'We
Face Climate Disaster'
By Ben Leapman
11 March 2004
Evening Standard
Professor
Sir David King told a House of Lords committee that urgent action was
needed "within the next few years" to avert the threat of
sudden and severe climate change.
He claimed that
last summer's heatwave was a man-made event and a warning sign of worse
to come.
And he defied Downing
Street by repeating his charges that global warming is a bigger threat
than terrorism, and that Washington is failing to tackle the problem.
On a recent trip
to America to talk about the threat of global warming, Sir David was
warned by Downing Street to limit his contact with the media.
A memo from a No10
aide was leaked to a journalist in Seattle, where the scientist was
delivering a lecture.
Today, Sir David
told the peers that the level of carbon dioxide in the atmosphere was
probably the highest it had been for 65 million years, since the Palaeocene
epoch when most dinosaurs became extinct.
He said the era
saw a "massive reduction" in life on earth and added: "The
Antarctic was the best place to be at that time. The rest of the world
was virtually uninhabitable."
He also delivered
a thinly-veiled attack on President George Bush by praising the effort
which individual American states were making to curb their carbon dioxide
emissions, in the absence of a ruling from Washington.
And he accused American
oil giant Exxon of funding lobbyists who are trying to undermine the
consensus on global warming by suggesting that scientists are divided
on the nature of the problem.
Sir David said:
"This is the biggest issue for us to face this century.
"It's man-made.
The science is done. It's complete.
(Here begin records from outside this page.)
-- ==== Sys2Proof/Machine/HostPort.lean ====
section
/-! DEFINITION. The host's side: bus accesses (20_memory.md, 43_engine_commands.md R190, R198 to R200), the host notation
(30_encoding.md R77, R78), reset, and whose turn it is (log 2). -/

namespace Sys2Proof.Machine

/-- The register an access reaches if it is admitted: 32 bits wide, at a multiple of 4, no fetch (20_memory.md R54, R55). -/
def Access.admitted (a : Access) : Option Reg :=
  match a.kind with
  | .fetch => none
  | _ => if a.width = 32 then Reg.atOffset a.off else none

/-- An illegal command word (43_engine_commands.md R195); while busy it is dropped like any other (R201). -/
def illegalCommand (s : State) : State :=
  match s.phase with
  | .run => s.collide
  | .idle => s.raiseError illegalCode

/-- A write to CMD (43_engine_commands.md R190). -/
def cmdWrite (w : Word) (s : State) : Host.Outcome State Fault Refusal :=
  match decode w with
  | .ok i => exec i s
  | .error _ => .next (illegalCommand s)

/-- An admitted read: the value goes back to the host, nothing else changes (43_engine_commands.md R198). -/
def hostRead (r : Reg) (s : State) : State :=
  { s with readBack := s.readReg r :: s.readBack }

/-- An admitted write (43_engine_commands.md R190, R199). -/
def hostWrite (r : Reg) (w : Word) (s : State) : Host.Outcome State Fault Refusal :=
  match r with
  | .cmd => cmdWrite w s
  | _ => .next (s.writeReg w r)

/-- One bus access (20_memory.md R54, R55; 43_engine_commands.md R200). -/
def busAccess (a : Access) (s : State) : Host.Outcome State Fault Refusal :=
  match a.admitted, a.kind with
  | some r, .read => .next (hostRead r s)
  | some r, .write w => hostWrite r w s
  | _, _ => .fault (.busFault a.off a.width)

/-- A read of which the program requires `(v & mask) == value` (30_encoding.md R77, log 11). -/
def readRequiring (r : Reg) (mask value : Word) (s : State) : State :=
  { hostRead r s with reqMet := s.reqMet && (s.readReg r &&& mask == value) }

/-- One poll of `WAIT` (30_encoding.md R78): a read of STATUS, repeated while BUSY reads 1 (log 11). -/
def pollStatus (s : State) : State :=
  if (s.readReg .status).getLsbD 0 then hostRead .status { s with pending := .wait :: s.pending }
  else hostRead .status s

/-- One host access has passed: a command in flight is that much nearer to its completion (log 2). -/
def State.tick (s : State) : State :=
  match s.phase with
  | .run => { s with due := s.due - 1 }
  | .idle => s

/-- One action of the host, already taken from `pending`. -/
def hostAction (h : HostAction) (s : State) : Host.Outcome State Fault Refusal :=
  match h with
  | .bus a => busAccess a s.tick
  | .rdRequire r mask value => .next (readRequiring r mask value s.tick)
  | .wait => .next (pollStatus s.tick)
  | .reset => .next s.applyReset

/-- Completion is the next step: a command is in flight, and its LATENCY has passed or the host has nothing more
to do (43_engine_commands.md R196, 70_reset_and_hazards.md R267, log 2). -/
def engineTurn (s : State) : Bool :=
  s.phase == .run && (s.due == 0 || s.pending.isEmpty)

/-- The host's step: its next action, or none, in which case an idle block stays as it is (20_memory.md R65). -/
def hostTurn (s : State) : Host.Outcome State Fault Refusal :=
  match s.pending with
  | [] => .next s
  | h :: rest => hostAction h { s with pending := rest }

/-- `WR <reg>, <imm32>` (30_encoding.md R77). -/
def wr (r : Reg) (w : Word) : HostAction :=
  .bus { off := r.offset, width := 32, kind := .write w }

/-- `RD <reg>` (30_encoding.md R77). -/
def rd (r : Reg) : HostAction :=
  .bus { off := r.offset, width := 32, kind := .read }

/-- `ENC`, `DEC`, `CLR` and `NOP` (30_encoding.md R78): a write of the command's word to CMD. -/
def command (i : Instr) : HostAction :=
  wr .cmd (encode i)

/-- `SETKEY k` (30_encoding.md R78). -/
def setKey (k : Bits 56) : List HostAction :=
  [wr .keyHi (keyHiWordOf k), wr .keyLo (keyLoWordOf k)]

/-- `SETBLK b` (30_encoding.md R78). -/
def setBlk (b : Bits 64) : List HostAction :=
  [wr .dinHi (hiWordOf b), wr .dinLo (loWordOf b)]

/-- `GETOUT` (30_encoding.md R78). -/
def getOut : List HostAction :=
  [rd .doutHi, rd .doutLo]

/-- The offset in the window of an address, if the block decodes it (20_memory.md R50, log 3). -/
def windowOffset (addr : Nat) : Option (Fin 32) :=
  if Config.base ≤ addr ∧ addr < Config.base + 32 then some (Fin.ofNat 32 (addr - Config.base)) else none

/-- A bus master issues an access at an absolute address: one in the window joins the host's stream, and one outside
it is not this block's (20_memory.md R50, R64). -/
def issueAt (addr width : Nat) (kind : AccessKind) (s : State) : State :=
  match windowOffset addr with
  | some off => { s with pending := s.pending ++ [.bus { off, width, kind }] }
  | none => s

/-- `s` with the word of an instruction next in line to be written to CMD (log 1). A command in flight then has at
least one access to go, so that the next step is the host's. -/
def State.withNextCommand (s : State) (w : Word) : State :=
  { s with
    pending := wr .cmd w :: s.pending
    due := match s.phase with
      | .run => max s.due 1
      | .idle => s.due }

end Sys2Proof.Machine
end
It's a matter of political understanding.
I personally have little doubt that unfortunately, as time moves on,
the global warming events such as the very high temperatures in Europe
over the past summer and the flooding two years before will occur more
frequently, and the understanding of what's driving these will become
more apparent.
"And I think
nations across the world will understand... that action has to be taken."
In the past few
centuries, carbon dioxide in the air has risen from 270 to 370 parts
per million and is still on the increase, Sir David said.
He predicted that
if the level reached 550 parts per million, the polar ice caps would
melt and the Gulf Stream current would be reversed, plunging Europe
into a new ice age while the rest of the globe overheated.
To avoid that threat,
he said, the level needed to be stabilised at 450 parts per million.